United States Army general (1888–1973)

Lieutenant General Alvan Cullom Gillem Jr. (August 8, 1888 – February 13, 1973) was a United States Army officer who came from a family with a long military tradition and served in World War I, the Russian Civil War, and World War II. Gillem commanded the XIII Corps (United States), Ninth United States Army in the European Theater of Operations from September 1944 to September 1945.

==Early career==
After attending the University of Arizona in 1908 and The University of the South at Sewanee, Gillem enlisted in the Regular Army in 1910 and served both as a private and a corporal with the 17th Infantry at Fort McPherson. On February 11, 1911, while still at Fort McPherson, he was appointed a second lieutenant of Infantry. He served in the Philippines and later served under Brigadier General John J. Pershing on the Mexican Border in 1916. During World War I, Gillem served with the American Expeditionary Forces in Siberia for eight months from 1918 to 1919.

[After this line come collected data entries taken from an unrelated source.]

theorem cpyBody_keeps {x0 : CopyWord} {s : State} {x2 : Chord} {x3 x4 : Nat} {x5 : Lane} {x6 : Vals} {v1 : LaneRes} {t : State} (e : cpyBody x0 s x2 x3 x4 x5 x6 = some (v1, t))
    (h : s.HomeWf) : t.HomeWf := by
  unfold cpyBody at e
  repeat' first | with_reducible assumption | cases e | split at e | with_reducible apply State.setCopyEngine_keeps

theorem State.copyMixed_keeps {s : State} {x1 : Chord} {x2 : CopyWord} {x3 : Flds} {x4 : List (Nat × Lane × Vals)} (h : s.HomeWf) :
    (State.copyMixed s x1 x2 x3 x4).HomeWf := by
  unfold State.copyMixed
  repeat' first
    | with_reducible assumption | with_reducible apply HomeWf.ite | with_reducible apply State.setFocus_keeps
    | (with_reducible refine cpyBody_keeps (by assumption) ?_) | (unfold State.HomeWf; dsimp only; with_reducible apply HomeWf.mem) | cases e
    | split at e | split

theorem execCpyq_keeps {x0 : Flds} {s : State} {t : State} (e : execCpyq x0 s = .next t) (h : s.HomeWf) : t.HomeWf := by
  unfold execCpyq at e
  repeat' first | with_reducible assumption | cases e | (with_reducible refine State.perform_keeps (fun _ _ _ _ _ _ _ _ e _ => ?_) ?_)

theorem State.lockCopy_keeps {s : State} {x1 : Nat} {x2 : Copy} (h : s.HomeWf) : (State.lockCopy s x1 x2).HomeWf := by
  unfold State.lockCopy
  repeat' first | with_reducible assumption | (unfold State.HomeWf; dsimp only; with_reducible apply HomeWf.mem)

theorem State.popTile_keeps {s : State} {x1 : Nat} {x2 : Stream} {x3 : Ring} (h : s.HomeWf) : (State.popTile s x1 x2 x3).HomeWf := by
  unfold State.popTile
  repeat' first
    | with_reducible assumption | with_reducible apply HomeWf.ite | with_reducible apply State.modCore_keeps
    | with_reducible apply State.popRing_keeps

theorem State.streamStep_keeps {s : State} {x1 x2 : Nat} (h : s.HomeWf) : (State.streamStep s x1 x2).HomeWf := by
  unfold State.streamStep
  repeat' first
    | with_reducible assumption | with_reducible apply HomeWf.ite | with_reducible apply State.popTile_keeps
    | (with_reducible refine nextTile_keeps_ok (by assumption) ?_) | (with_reducible refine nextTile_keepsF (by assumption) ?_)
    | (with_reducible refine nextTile_keepsL (by assumption) ?_) | (with_reducible refine nextTile_keeps_error (by assumption) ?_)
    | with_reducible apply State.modCore_keeps | with_reducible apply State.engFault_keeps | cases e | split at e | split

theorem execStreamTile_keeps {x0 : BitVec 8} {x1 : Nat} {s : State} {t : State} (e : execStreamTile x0 x1 s = .next t) (h : s.HomeWf) : t.HomeWf := by
  unfold execStreamTile at e
  repeat' first | with_reducible assumption | cases e | with_reducible apply State.streamStep_keeps

theorem execStrmw_keeps {x0 : StreamWord} {x1 : Flds} {s : State} {t : State} (e : execStrmw x0 x1 s = .next t) (h : s.HomeWf) : t.HomeWf := by
  unfold execStrmw at e
  repeat' first
    | with_reducible assumption | cases e | (with_reducible refine State.perform_keeps (fun _ _ _ _ _ _ _ _ e _ => ?_) ?_)
    | (with_reducible refine strmBody_keeps (by assumption) ?_)

theorem execStrm_keeps {x0 : StreamWord} {x1 : Flds} {s : State} {t : State} (e : execStrm x0 x1 s = .next t) (h : s.HomeWf) : t.HomeWf := by
  unfold execStrm at e
  repeat' first
    | with_reducible assumption | cases e | (with_reducible refine State.perform_keeps (fun _ _ _ _ _ _ _ _ e _ => ?_) ?_)
    | (with_reducible refine strmBody_keeps (by assumption) ?_)

theorem strmqBody_keeps {x0 : Nat} {s : State} {x2 : Chord} {x3 x4 : Nat} {x5 : Lane} {x6 : Vals} {v1 : LaneRes} {t : State} (e : strmqBody x0 s x2 x3 x4 x5 x6 = some (v1, t))
    (h : s.HomeWf) : t.HomeWf := by
  unfold strmqBody at e
  repeat' first | with_reducible assumption | cases e | split at e

theorem State.streamErrorStep_keeps {s : State} {x1 x2 : Nat} (h : s.HomeWf) : (State.streamErrorStep s x1 x2).HomeWf := by
  unfold State.streamErrorStep
  repeat' first
    | with_reducible assumption | with_reducible apply HomeWf.ite | (with_reducible refine nextTile_keeps_ok (by assumption) ?_)
    | (with_reducible refine nextTile_keepsF (by assumption) ?_) | (with_reducible refine nextTile_keepsL (by assumption) ?_)
    | (with_reducible refine nextTile_keeps_error (by assumption) ?_) | with_reducible apply State.failStream_keeps
    | with_reducible apply State.denyIf_keeps | cases e | split at e | split

theorem execStreamError_keeps {x0 : BitVec 8} {x1 : Nat} {s : State} {t : State} (e : execStreamError x0 x1 s = .next t) (h : s.HomeWf) : t.HomeWf := by
  unfold execStreamError at e
  repeat' first | with_reducible assumption | cases e | with_reducible apply State.streamErrorStep_keeps

theorem execStrmq_keeps {x0 : Flds} {s : State} {t : State} (e : execStrmq x0 s = .next t) (h : s.HomeWf) : t.HomeWf := by
  unfold execStrmq at e
  repeat' first
    | with_reducible assumption | cases e | (with_reducible refine State.perform_keeps (fun _ _ _ _ _ _ _ _ e _ => ?_) ?_)
    | (with_reducible refine strmqBody_keeps (by assumption) ?_)

theorem State.resendPieces_keeps {s : State} {x1 : Nat} {x2 : Copy} (h : s.HomeWf) : (State.resendPieces s x1 x2).HomeWf := by
  unfold State.resendPieces
  repeat' first | with_reducible assumption | (unfold State.HomeWf; dsimp only; with_reducible apply HomeWf.mem)

theorem execRunb_keeps {x0 : Flds} {s : State} {t : State} (e : execRunb x0 s = .next t) (h : s.HomeWf) : t.HomeWf := by
  unfold execRunb at e
  repeat' first
    | with_reducible assumption | cases e | (with_reducible refine State.perform_keeps (fun _ _ _ _ _ _ _ _ e _ => ?_) ?_)
    | (with_reducible refine runbBody_keeps (by assumption) ?_)

theorem rwaitBody_keeps {x0 : Bool} {x1 : TokenDest} {x2 : Nat} {s : State} {x4 : Chord} {x5 x6 : Nat} {x7 : Lane} {x8 : Vals} {v1 : LaneRes}
    {t : State} (e : rwaitBody x0 x1 x2 s x4 x5 x6 x7 x8 = some (v1, t)) (h : s.HomeWf) : t.HomeWf := by
  unfold rwaitBody at e
  repeat' first
    | with_reducible assumption | cases e | split at e | dsimp only at e | (injection e with e) | with_reducible apply chordEff_keeps_st
    | (with_reducible refine chordEff_keeps (by assumption) ?_)

theorem execRwait_keeps {x0 : Bool} {x1 : TokenDest} {x2 : Flds} {s : State} {t : State} (e : execRwait x0 x1 x2 s = .next t) (h : s.HomeWf) : t.HomeWf := by
  unfold execRwait at e
  repeat' first
    | with_reducible assumption | cases e | (with_reducible refine State.perform_keeps (fun _ _ _ _ _ _ _ _ e _ => ?_) ?_)
    | (with_reducible refine rwaitBody_keeps (by assumption) ?_)

theorem moveElems_keeps2 {e : Nat} {c : Copy} {fuel t : Nat} {s u : State} {n : Nat} {o : Option EngAccess} (hm : moveElems e c fuel t s = (u, n, o))
 (h : s.HomeWf) : u.HomeWf ∧ ∀ x, o = some x → x.HomeWf := by
  induction fuel generalizing t s with
  | zero => unfold moveElems at hm; cases hm; exact ⟨h, fun _ h => by cases h⟩
  | succ f ih =>
    unfold moveElems at hm
    dsimp only at hm
    split at hm
    · rename_i pl s1 h1
      have hs1 := State.forgetJob_keeps (x1 := { die := if e < 16 then 0 else 4, ctx := c.ctx, act := c.act, kind := 4, job := copyOwner e c.seq + 2 ^ 64 * t }) (engAccess_keeps_ok h1 h)
      split at hm
      · split at hm
        · injection hm with a b
          injection b with b d
          subst a; subst d
          exact ⟨hs1, fun x hx => by injection hx with hx; subst hx; trivial⟩
        · exact ih hm (State.bump_keeps (State.newId_keeps_st hs1))
      · split at hm
        · rename_i h2
          exact ih hm (putPlaces_keeps (State.bump_keeps (engAccess_keeps_ok h2 hs1)))
        · rename_i h2
          injection hm with a b
          injection b with b d
          subst a; subst d
          have := engAccess_keeps_fault h2 hs1
          exact ⟨this, fun x hx => by injection hx with hx; subst hx; exact this⟩
        · injection hm with a b
          injection b with b d
          subst a; subst d
          exact ⟨hs1, fun x hx => by injection hx with hx; subst hx; exact engAccess_keepsE hs1⟩
    · rename_i h2
      injection hm with a b
      injection b with b d
      subst a; subst d
      have := engAccess_keeps_fault h2 h
      exact ⟨this, fun x hx => by injection hx with hx; subst hx; exact this⟩
    · rename_i h2
      injection hm with a b
      injection b with b d
      subst a; subst d
      have := engAccess_keeps_later h2 h
      exact ⟨this, fun x hx => by injection hx with hx; subst hx; exact this⟩
    · injection hm with a b
      injection b with b d
      subst a; subst d
      exact ⟨h, fun x hx => by injection hx with hx; subst hx; exact engAccess_keepsE h⟩

theorem moveElems_keeps {e : Nat} {c : Copy} {fuel t : Nat} {s u : State} {n : Nat} {o : Option EngAccess} (hm : moveElems e c fuel t s = (u, n, o))
 (h : s.HomeWf) : u.HomeWf := (moveElems_keeps2 hm h).1

theorem moveElems_keeps_st {e : Nat} {c : Copy} {fuel t : Nat} {s : State} (h : s.HomeWf) : (moveElems e c fuel t s).1.HomeWf := by
  rcases hm : moveElems e c fuel t s with ⟨a, b, d⟩; exact moveElems_keeps hm h

theorem moveElems_keepsE {e : Nat} {c : Copy} {fuel t : Nat} {s u : State} {n : Nat} {x : EngAccess} (hm : moveElems e c fuel t s = (u, n, some x))
 (h : s.HomeWf) : x.HomeWf := (moveElems_keeps2 hm h).2 _ rfl

theorem moveElems_keepsL {e : Nat} {c : Copy} {fuel t : Nat} {s u v : State} {n : Nat} (hm : moveElems e c fuel t s = (u, n, some (.later v)))
 (h : s.HomeWf) : v.HomeWf := (moveElems_keeps2 hm h).2 _ rfl

theorem moveElems_keepsF {e : Nat} {c : Copy} {fuel t : Nat} {s u v : State} {n : Nat} {st : Stop} (hm : moveElems e c fuel t s = (u, n, some (.fault st v)))
 (h : s.HomeWf) : v.HomeWf := (moveElems_keeps2 hm h).2 _ rfl

theorem State.copyEndStep_keeps {s : State} {x1 : Nat} (h : s.HomeWf) : (State.copyEndStep s x1).HomeWf := by
  unfold State.copyEndStep
  repeat' first
    | with_reducible assumption | with_reducible apply HomeWf.ite | with_reducible apply State.finishCopy_keeps
    | with_reducible apply State.resendPieces_keeps | with_reducible apply moveElems_keeps_st
    | (with_reducible refine moveElems_keeps (by assumption) ?_) | with_reducible apply State.engFault_keeps
    | with_reducible apply State.setCopyEngine_keeps | with_reducible apply State.denyIf_keeps
    | (unfold State.HomeWf; dsimp only; with_reducible apply HomeWf.mem) | cases e | split at e | split

theorem execStreamEnd_keeps {x0 : BitVec 8} {x1 : Nat} {s : State} {t : State} (e : execStreamEnd x0 x1 s = .next t) (h : s.HomeWf) : t.HomeWf := by
  unfold execStreamEnd at e
  repeat' first | with_reducible assumption | cases e | with_reducible apply State.streamEndStep_keeps

theorem execCopyEnd_keeps {x0 : BitVec 5} {s : State} {t : State} (e : execCopyEnd x0 s = .next t) (h : s.HomeWf) : t.HomeWf := by
  unfold execCopyEnd at e
  repeat' first | with_reducible assumption | cases e | with_reducible apply State.copyEndStep_keeps

theorem execCpy_keeps {x0 : CopyWord} {x1 : Flds} {s : State} {t : State} (e : execCpy x0 x1 s = .next t) (h : s.HomeWf) : t.HomeWf := by
  unfold execCpy at e
  repeat' first
    | with_reducible assumption | cases e | split at e | with_reducible apply State.copyMixed_keeps
    | (with_reducible refine State.perform_keeps (fun _ _ _ _ _ _ _ _ e _ => ?_) ?_) | (with_reducible refine cpyBody_keeps (by assumption) ?_)

theorem execCopyStart_keeps {x0 : BitVec 5} {s : State} {t : State} (e : execCopyStart x0 s = .next t) (h : s.HomeWf) : t.HomeWf := by
  unfold execCopyStart at e
  repeat' first | with_reducible assumption | cases e | with_reducible apply State.copyStartStep_keeps

theorem State.queueCopy_keeps {s : State} {x1 : Nat} {x2 : Copy} {t : State} (e : State.queueCopy s x1 x2 = some t) (h : s.HomeWf) : t.HomeWf := by
  unfold State.queueCopy at e
  repeat' first | with_reducible assumption | cases e | split at e | dsimp only at e | with_reducible apply State.setCopyEngine_keeps

/-- The form, of what a memory check answers. -/
def Checked.HomeWf : Checked → Prop
  | .ok _ s => s.HomeWf
  | .trap _ s => s.HomeWf
  | .wait => True

theorem checkAll_keepsC {core : Nat} {w : Who} {k : AccKind} {l : List (Word × Nat)} {s0 : State} (h0 : s0.HomeWf) : (checkAll core w k l s0).HomeWf := by
  unfold checkAll
  suffices H : ∀ (l : List (Word × Nat)) (a : Checked), a.HomeWf → (l.foldl (fun acc p => match acc with
    | .wait => .wait
    | .ok pl s => match s.check core w p.1 p.2 1 k true false with
      | .ok pl' s => .ok (pl ++ pl') s
      | r => r
    | .trap t s' => match s0.check core w p.1 p.2 1 k true false with
      | .trap t' s'' => if causeRank t' < causeRank t then .trap t' s'' else .trap t s'
      | _ => .trap t s') a).HomeWf from H l _ h0
  intro l
  induction l with
  | nil => intro a h; exact h
  | cons p r ih =>
    intro a h
    refine ih _ ?_
    cases a with
    | wait => exact trivial
    | ok pl s =>
      dsimp only
      cases e : s.check core w p.1 p.2 1 k true false with
      | wait => exact trivial
      | ok pl' s' => exact State.check_keeps_ok e h
      | trap t s' => exact State.check_keeps_trap e h
    | trap t s =>
      dsimp only
      cases e : s0.check core w p.1 p.2 1 k true false with
      | wait => exact h
      | ok pl' s' => exact h
      | trap t' s' => dsimp only; split
                      · exact State.check_keeps_trap e h0
                      · exact h

theorem checkAll_keeps_ok {core : Nat} {w : Who} {k : AccKind} {l : List (Word × Nat)} {s : State} {pl : List Place} {t : State}
 (e : checkAll core w k l s = .ok pl t) (h : s.HomeWf) : t.HomeWf := by
  have := checkAll_keepsC (core := core) (w := w) (k := k) (l := l) h; rw [e] at this; exact this

theorem checkAll_keeps_trap {core : Nat} {w : Who} {k : AccKind} {l : List (Word × Nat)} {s : State} {tr : Trap} {t : State}
 (e : checkAll core w k l s = .trap tr t) (h : s.HomeWf) : t.HomeWf := by
  have := checkAll_keepsC (core := core) (w := w) (k := k) (l := l) h; rw [e] at this; exact this

theorem afterCheck_keeps {s : State} {x1 : Chord} {x2 : Who} {x3 : AccKind} {x4 : List (Word × Nat)} {x5 : List Place → Eff} {v1 : LaneRes}
    {t : State} (e : afterCheck s x1 x2 x3 x4 x5 = some (v1, t)) (h : s.HomeWf) : t.HomeWf := by
  unfold afterCheck at e
  repeat' first
    | with_reducible assumption | cases e | split at e | dsimp only at e | (injection e with e)
    | (with_reducible refine checkAll_keeps_ok (by assumption) ?_) | (with_reducible refine checkAll_keeps_trap (by assumption) ?_)
    | with_reducible apply chordEff_keeps_st | (with_reducible refine chordEff_keeps (by assumption) ?_)

theorem mxstBody_keeps {w : EpiWord} {a : Nat} {s : State} {ch : Chord} {i l : Nat} {x : Lane} {v : Vals} {res : LaneRes} {t : State}
 (e : mxstBody w a s ch i l x v = some (res, t)) (h : s.HomeWf) : t.HomeWf := by
  unfold mxstBody at e
  split at e
  · cases e; exact h
  · dsimp only at e
    split at e
    · cases e; exact h
    · split at e
      · cases e; exact h
      · split at e
        · cases e
        · rename_i h1; cases e; exact checkAll_keeps_trap h1 h
        · rename_i h1; exact afterCheck_keeps e (checkAll_keeps_ok h1 h)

In 1923, Captain Gillem attended the United States Army Command and General Staff College, followed by the United States Army War College two years later. He taught military science and tactics at the University of Maryland from 1930 to 1935. Then, Gillem taught at the United States Army Infantry School, despite never having graduated there. Following this, he was promoted to major. Gillem was promoted to lieutenant colonel and commanded an infantry battalion for two years. Then he commanded the 66th Infantry Regiment (Light Tanks) for 10 months, the only armored regiment in the United States Army at the time. He was promoted to brigadier general in January 1941 and then given command of the 2nd Armored Brigade. He became the first commanding general of the 3rd Armored Division from April 1941 to January 1942, dubbing it the "Spearhead" division. He received promotion to major general in December 1941.

==World War II==
Early during World War II, Gillem was mostly stationed stateside. He was given command of the II Armored Corps (later redesignated XVIII Corps) and later the Armored Command at Fort Knox, Kentucky. Gillem commanded the XIII Corps, Ninth United States Army in the European Theater of Operations from September 1944 to September 1945. In June 1945 he was promoted to the rank of lieutenant general. His corps came within 50 miles of Berlin, the closest of all United States troops. He was selected to command the Armored Task Force that was scheduled to invade Japan, but Japan surrendered before the invasion plan was carried out.

==Postwar positions==
===Board for Utilization of Negro Manpower (1945–1946)===
From October 1945 to April 1946, Gillem chaired the "Board for Utilization of Negro Manpower" (or Gillem Board). Its report, "Utilization of Negro Manpower in the Postwar Army Policy", was presented in April 1946. It is noted for its recommendations to retain segregation, as that was a policy external to the military, but introduce equal opportunity, as that would be the best use of military manpower.
Recommendations by the Board
- The number of black enlisted men should meet a quota of at least 10% of the Army's size. This would be proportional to the national population.
- Black troops would serve in all-black platoons or companies that would be integrated into all-white battalions. This would be done to share experience and knowledge, which would improve unit quality.
- Black enlisted men who were qualified should attend specialty and technical schools.
- Black commissioned officers would be promoted by the same standards as their white counterparts.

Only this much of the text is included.